Mediastinal recurrence after curative resection of colon cancer: A case report and review of literature.

作者信息

Rajdev Kartikeya, Siddiqui Abdul Hasan, Agarwal Shivika, Ansari Yusra, Maroun Rabih

机构信息

1 Department of Medicine, Northwell Health-Staten Island University Hospital, Staten Island, NY, USA.

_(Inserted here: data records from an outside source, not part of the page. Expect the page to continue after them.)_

/-- Register of a root port's Type 1 header. -/
def State.rootCfg (s : State) (n r reg : Nat) : Word := w64 (smGet (fun _ => 0) s.pci.cfg (1024 * (4 * n + r) + reg))

/-- Base and limit that a root port's header gives for its prefetchable window, in bytes; the layout of the header and its
enable bit are those of the PCI Express specification that 12 R336 names (log entry 11). -/
def State.rootWindow (s : State) (n r : Nat) : Nat × Nat :=
  let w := s.rootCfg n r 9
  (bits (s.rootCfg n r 10) 31 0 * 2 ^ 32 + bits w 15 4 * 2 ^ 20, bits (s.rootCfg n r 11) 31 0 * 2 ^ 32 + bits w 31 20 * 2 ^ 20 + 0xFFFFF)

/-- The root port that claims an absolute address: its window of 16 TiB and its base and limit registers (12 R338). -/
def State.devClaimedBy (s : State) (a : Nat) : Option (Nat × Nat) :=
  if a < 0xC000000000000 ∨ 0xC000000000000 + 4 * 0x100000000000 ≤ a then none
  else
    let n := (a - 0xC000000000000) / 0x100000000000
    ((List.range 4).find? fun r =>
      let (lo, hi) := s.rootWindow n r
      rootFormed (smGet (fun _ => 0) s.pci.division n) r && bit (s.rootCfg n r 1) 1 && decide (lo ≤ a) && decide (a ≤ hi)).map
      fun r => (n, r)

/-- Is an absolute address claimed by a device (08 R222 step 7)? -/
def State.devClaimed (s : State) (a : Nat) : Bool := (s.devClaimedBy a).isSome

/-- Does every byte of a range of addresses lie in memory that answers? Links interleave at 4 KiB (10 R260). -/
def State.memAll (s : State) (a n : Nat) : Bool :=
  (List.range ((a % 4096 + n + 4095) / 4096)).all fun i => s.memOk (max a ((a / 4096 + i) * 4096))

/-- Steps 6 and 7 of 08 R222, and 01 R18 for the control space, for the `len` bytes of the access that lie in one page. -/
def State.checkRegion (s : State) (r : AccReq) (x : Xl) (len : Nat) : Option Flt :=
  match x.region with
  | .ctl =>
    if len ≠ 8 || r.size ≠ 8 || x.abs % 8 ≠ 0 || r.atomic || r.long || (regDesc x.abs).isNone then
      some { vec := 13, detail := 0, faddr := r.va } else none
  | .mem => if s.memAll x.abs len then none else some { vec := 13, detail := 0, faddr := r.va }
  | _ =>
    if r.atomic || r.long then some { vec := 13, detail := 0, faddr := r.va }
    else if r.va.toNat % r.size ≠ 0 || len ≠ r.size then some { vec := 4, detail := 0, faddr := r.va }
    else if isCtl x.abs || !s.devClaimed x.abs then some { vec := 13, detail := 0, faddr := r.va }
    else none

/-- Is the address at M in the control space? Such an access is checked by 01 R18 alone (09 R240). -/
def atCtl (pl : Nat) (va : Word) : Bool := pl = plM && bits va 63 52 = 0 && isCtl va.toNat

/-- Translation and region check of the part of an access that lies in one page. -/
def State.pageCheck (s : State) (n : Tri) (pl : Nat) (r : AccReq) (len : Nat) : Except Flt Xl :=
  match s.xlat n pl r.kind r.va with
  | .error e => .error e
  | .ok x => match s.checkRegion r x len with | some e => .error { e with tables := x.fill.tables, cycles := x.fill.cycles } | none => .ok x

/-- The checks of one access in the order of 08 R222; an access that crosses 64 KiB checks both pages, the lower one first (09
R241). -/
def State.access (s : State) (n : Tri) (pl : Nat) (r : AccReq) : Except Flt Access :=
  if r.va.toNat % r.align ≠ 0 && !atCtl pl r.va then .error { vec := 4, detail := 0, faddr := r.va }
  else
    let lo := 65536 - r.va.toNat % 65536
    let cross := if r.va.toNat % 128 + r.size > 128 then 2 else 0
    match s.pageCheck n pl r (min r.size lo) with
    | .error e => .error e
    | .ok x =>
      if r.size ≤ lo then
        .ok { region := x.region, addrs := (List.range r.size).map fun i => x.abs + i, pers := x.pers, fills := [x.fill],
              cycles := if x.region = .mem then cross else 0 }
      else
        match s.pageCheck n pl { r with va := r.va + w64 lo } (r.size - lo) with
        | .error e => .error { e with tables := e.tables ++ x.fill.tables, cycles := e.cycles + x.fill.cycles }
        | .ok y =>
          .ok { region := x.region, addrs := (List.range lo).map (fun i => x.abs + i) ++ (List.range (r.size - lo)).map fun i => y.abs + i
                pers := x.pers || y.pers, fills := [x.fill, y.fill], cycles := cross }

/-- Fills of an access. -/
def State.applyFills (s : State) (n : Tri) (a : Access) (instr : Bool) : State :=
  a.fills.foldl (fun s f => s.xfill n instr f) s

/-- What a check of a data access leaves, passed or failed (08 R212, R226). -/
def State.checkWork (s : State) (n : Tri) (r : Except Flt Access) : State :=
  match r with
  | .ok a => s.applyFills n a false
  | .error f => s.fltWork n f

/-- Checks in order up to the first that fails, with what each leaves. -/
def State.checkAll (s : State) (n : Tri) : List (Except Flt Access) → State
  | [] => s
  | .ok a :: r => (s.applyFills n a false).checkAll n r
  | .error f :: _ => s.fltWork n f

end Sys2Proof.Machine
end

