-- ==== Sys2Proof/Machine/Bundle.lean ====
section
/-! DEFINITION. Issue and commit of a bundle: staging of the slots (02 R44), the checks in their order (02 R46 to R50), waits
(09 R237, R247), memory accesses in slot order (02 R48), register writes with load shadows (02 R51 to R54), the end action (04
R107), branches and their costs (04 R100, R112), traps. -/

namespace Sys2Proof.Machine
open Sys2Proof

/-! ### Placement checks (02 R45 to R49) -/

/-- Groups a slot accepts (02 R45). -/
def slotAccepts (slot : Nat) (g : Group) : Bool :=
  match g with
  | .integer => true
  | .branch | .system => slot = 0
  | .memory => slot = 1 || slot = 2
  | .long => slot = 1
  | .float | .fraction => slot = 3

/-- Two slots that write one register, the first of them (02 R47). -/
def dupSlot : List SlotEff → Option Nat
  | [] => none
  | e :: r => if e.dests.any (fun d => r.any fun e' => e'.dests.contains d) then some e.slot else dupSlot r

/-- Is a loop level active with its end at pc (04 R105)? -/
def loopEnd (a : Arch) (k : Nat) : Bool := v3 a.lct k ≠ 0 && v3 a.lea k = a.pc
/-- Is the bundle at PC the end bundle of an active level? -/
def isLoopEnd (a : Arch) : Bool := loopEnd a 0 || loopEnd a 1 || loopEnd a 2

/-- An instruction that must stand alone with NOP beside it: the lowest slot that takes part, if it does not (02 R43, R65). -/
def aloneBad (home : Nat) (p : SlotEff → Bool) (effs : List SlotEff) : Option Nat :=
  match effs.find? p with
  | none => none
  | some e =>
    let others := effs.filter fun x => x.slot ≠ e.slot && !x.nop
    if e.slot = home && others.isEmpty then none
    else some (others.foldl (fun m x => min m x.slot) e.slot)

/-- Illegal Bundle: lowest case and its slot (02 R49, 05 R131). -/
def illegal (a : Arch) (effs : List SlotEff) : Option (Nat × Nat) :=
  match effs.find? fun e => !slotAccepts e.slot e.group with
  | some e => some (1, e.slot)
  | none =>
  match dupSlot effs with
  | some k => some (2, k)
  | none =>
  let br := effs.find? fun e => e.branch.isSome
  match (if a.delay then br else none) with
  | some e => some (3, e.slot)
  | none =>
  match aloneBad 0 (·.modeChg) effs with
  | some k => some (4, k)
  | none =>
  match aloneBad 1 (fun e => e.group = .long) effs with
  | some k => some (5, k)
  | none =>
    if isLoopEnd a then
      match br with
      | some e => some (6, e.slot)
      | none => if a.delay then some (6, 0) else none
    else none

/-! ### End action and successor (04 R100, R106 to R108) -/

/-- The end action: next address and loop counts (04 R107). The Bool says that some level matched. -/
def endAction (a : Arch) : Word × Vector Word 3 × Bool :=
  let step := fun (st : Word × Vector Word 3 × Bool × Bool) (k : Nat) =>
    let (nx, lct, stop, _) := st
    if stop || !loopEnd a k then st
    else
      let c := v3 a.lct k - 1
      let lct := v3set lct k c
      if c ≠ 0 then (v3 a.lsa k, lct, true, true) else (nx, lct, false, true)
  let (nx, lct, _, hit) := [2, 1, 0].foldl step (a.npc, a.lct, false, false)
  (nx, lct, hit)

/-! ### Predictors (04 R112 to R115) -/

/-- Bimodal or global counter; unlisted is weakly not-taken (04 R116). -/
def predCtr (m : SMap Nat) (i : Nat) : Nat := smGet (fun _ => 1) m i

/-- The direction predicted for a conditional branch at pc (04 R114). -/
def Pred.direction (p : Pred) (pc : Word) : Bool :=
  let g := predCtr p.global (p.gh ^^^ bits pc 17 4)
  if g = 3 then true else if g = 0 then false else decide (predCtr p.bimodal (bits pc 15 4) ≥ 2)

/-- Index of the indirect-target table (04 R113). -/
def Pred.indIdx (p : Pred) (pc : Word) : Nat := p.gh % 2048 ^^^ bits pc 14 4

/-- The branch of a bundle. -/
def branchOf (effs : List SlotEff) : Option (BrKind × Word) := effs.findSome? (·.branch)

/-- The return stack once a bundle is fetched, and what a return is then predicted to be (04 R114, R115). -/
def Pred.fetch (p : Pred) (pc : Word) (b : Option (BrKind × Word)) : Pred × Option Word :=
  let push := { p with stack := ((pc + 32) :: p.stack).take 16 }
  match b with
  | some (.jmp true, _) => (push, none)
  | some (.jr true _, _) => (push, none)
  | some (.jr false true, _) =>
    match p.stack with
    | top :: rest => ({ p with stack := rest }, some top)
    | [] => (p, none)
  | _ => (p, none)

/-- The predicted next address after the delay bundle of a branch, if there is one; `top` is what the return stack gave (04 R114). -/
def Pred.guess (p : Pred) (top : Option Word) (pc : Word) (k : BrKind) (target : Word) : Option Word :=
  match k with
  | .cond _ dest => some (if p.direction pc then dest else pc + 32)
  | .jmp _ => some target
  | .jr .. => match top with
    | some t => some t
    | none => smGet (fun _ => none) p.indirect (p.indIdx pc)

/-- Is a branch mispredicted (04 R112)? -/
def Pred.wrong (p : Pred) (top : Option Word) (pc : Word) (k : BrKind) (target : Word) : Bool :=
  match k with
  | .cond taken _ => p.direction pc ≠ taken
  | _ => p.guess top pc k target ≠ some target

/-- The tables after a committed branch (04 R115). A conditional branch updates its counter of both tables, whichever gave the
prediction; a return predicted from the return stack leaves the indirect-target table as it is (DESIGN CHOICE, log entry 5). -/
def Pred.update (p : Pred) (top : Option Word) (pc : Word) (k : BrKind) (target : Word) : Pred :=
  match k with
  | .cond taken _ =>
    let gi := p.gh ^^^ bits pc 17 4
    let bi := bits pc 15 4
    { p with
      global := smSet (fun _ => 1) p.global gi (Config.predUpdate (predCtr p.global gi) taken % 4)
      bimodal := smSet (fun _ => 1) p.bimodal bi (Config.predUpdate (predCtr p.bimodal bi) taken % 4)
      gh := (p.gh * 2 + b2n taken) % 2 ^ 14 }
  | .jmp _ => p
  | .jr .. => if top.isSome then p else { p with indirect := smSet (fun _ => none) p.indirect (p.indIdx pc) (some target) }

/-! ### Issue -/

/-- Does the LP issue bundles now (06 R173, R177, 05 R142, 10 R266, 15 R420, 18 R462, R467)? A bundle being retried is issued whatever
halt is asked for (06 R156). -/
def State.issues (s : State) (n : Tri) : Bool :=
  let l := s.lp n
  let m := s.mode n
  l.released && decide (1 ≤ m) && decide (m ≤ 4) && !(m = 4 && s.held n) && !s.halted n && !s.checkstopped n
    && l.frozen.isNone && l.entry.isNone && (!l.haltReq || l.retried) && !l.stopTick && !l.quiesced && s.fld (aPwrDom n.val) 1 0 = 0
    && s.fld aClkStatus 2 0 ≠ 4 && !s.therm.stopped && !s.pwr.freq.any fun f => f.tri = n.val && !f.avs && !f.lower

/-- The order mode that applies to the LP's accesses at its level (09 R237). -/
def State.ordered (s : State) (n : Tri) : Bool := s.orderedAt n (s.lp n).arch.pl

2 Department of Pulmonary/Critical Care, Northwell Health-Staten Island University Hospital, Staten Island, NY, USA.

出版信息

J Oncol Pharm Pract. 2019 Jul;25(5):1243-1247. doi: 10.1177/1078155218784744. Epub 2018 Jun 22.

Abstract

Colorectal carcinoma is one of the most common and significant causes of cancer-related death. Metastasis to mediastinal lymph nodes and/or pleura without liver or lung involvement is an atypical pattern of colon cancer metastasis. A 70-year-old male underwent curative right side hemicolectomy and omentectomy for ascending colon cancer followed by adjuvant chemotherapy. Around nine months after surgery, the patient was noted to have bilateral large pleural effusions on the restaging computed tomography scan of the chest/abdomen/pelvis. No intraabdominal or intrathoracic mass/metastasis was seen on the imaging. Multiple thoracentesis performed over the course of next few months revealed exudative effusion but failed to demonstrate malignant cells. A few months later, new mediastinal and right hilar lymphadenopathy was noted on the repeat computed tomography scan. A subsequent positron-emission tomography scan revealed multiple sites of fluorodeoxyglucose (FDG)-avid mediastinal lymphadenopathy. The sites of pleural effusion were not fluorodeoxyglucose-avid. Endobronchial ultrasound and biopsy of mediastinal nodes showed adenocarcinoma with signet-ring features. Immunohistochemistry confirmed the diagnosis of metastatic colon cancer. Systemic treatment with chemotherapy was initiated. Our case highlights the importance of mediastinal evaluation by imaging during the follow-up of patients with colorectal carcinoma. The ideal management strategy for mediastinal metastasis of colorectal carcinoma remains a question, two major options being local metastasectomy or systemic chemotherapy.

摘要

结直肠癌是癌症相关死亡的最常见且重要的原因之一。转移至纵隔淋巴结和/或胸膜而无肝或肺受累是结肠癌转移的一种非典型模式。一名70岁男性因升结肠癌接受了根治性右侧半结肠切除术和网膜切除术,随后进行了辅助化疗。术后约九个月,在胸部/腹部/骨盆的再次分期计算机断层扫描中发现该患者双侧有大量胸腔积液。影像学检查未发现腹内或胸内肿块/转移灶。在接下来的几个月中进行的多次胸腔穿刺显示为渗出性积液,但未发现恶性细胞。几个月后,在重复的计算机断层扫描中发现新的纵隔和右肺门淋巴结肿大。随后的正电子发射断层扫描显示多个部位的氟脱氧葡萄糖(FDG)摄取阳性的纵隔淋巴结肿大。胸腔积液部位氟脱氧葡萄糖摄取阴性。支气管内超声检查和纵隔淋巴结活检显示为具有印戒特征的腺癌。免疫组织化学证实为转移性结肠癌,遂开始进行全身化疗。我们的病例强调了结直肠癌患者随访期间通过影像学进行纵隔评估的重要性。结直肠癌纵隔转移的理想治疗策略仍是一个问题,两种主要选择是局部转移灶切除术或全身化疗。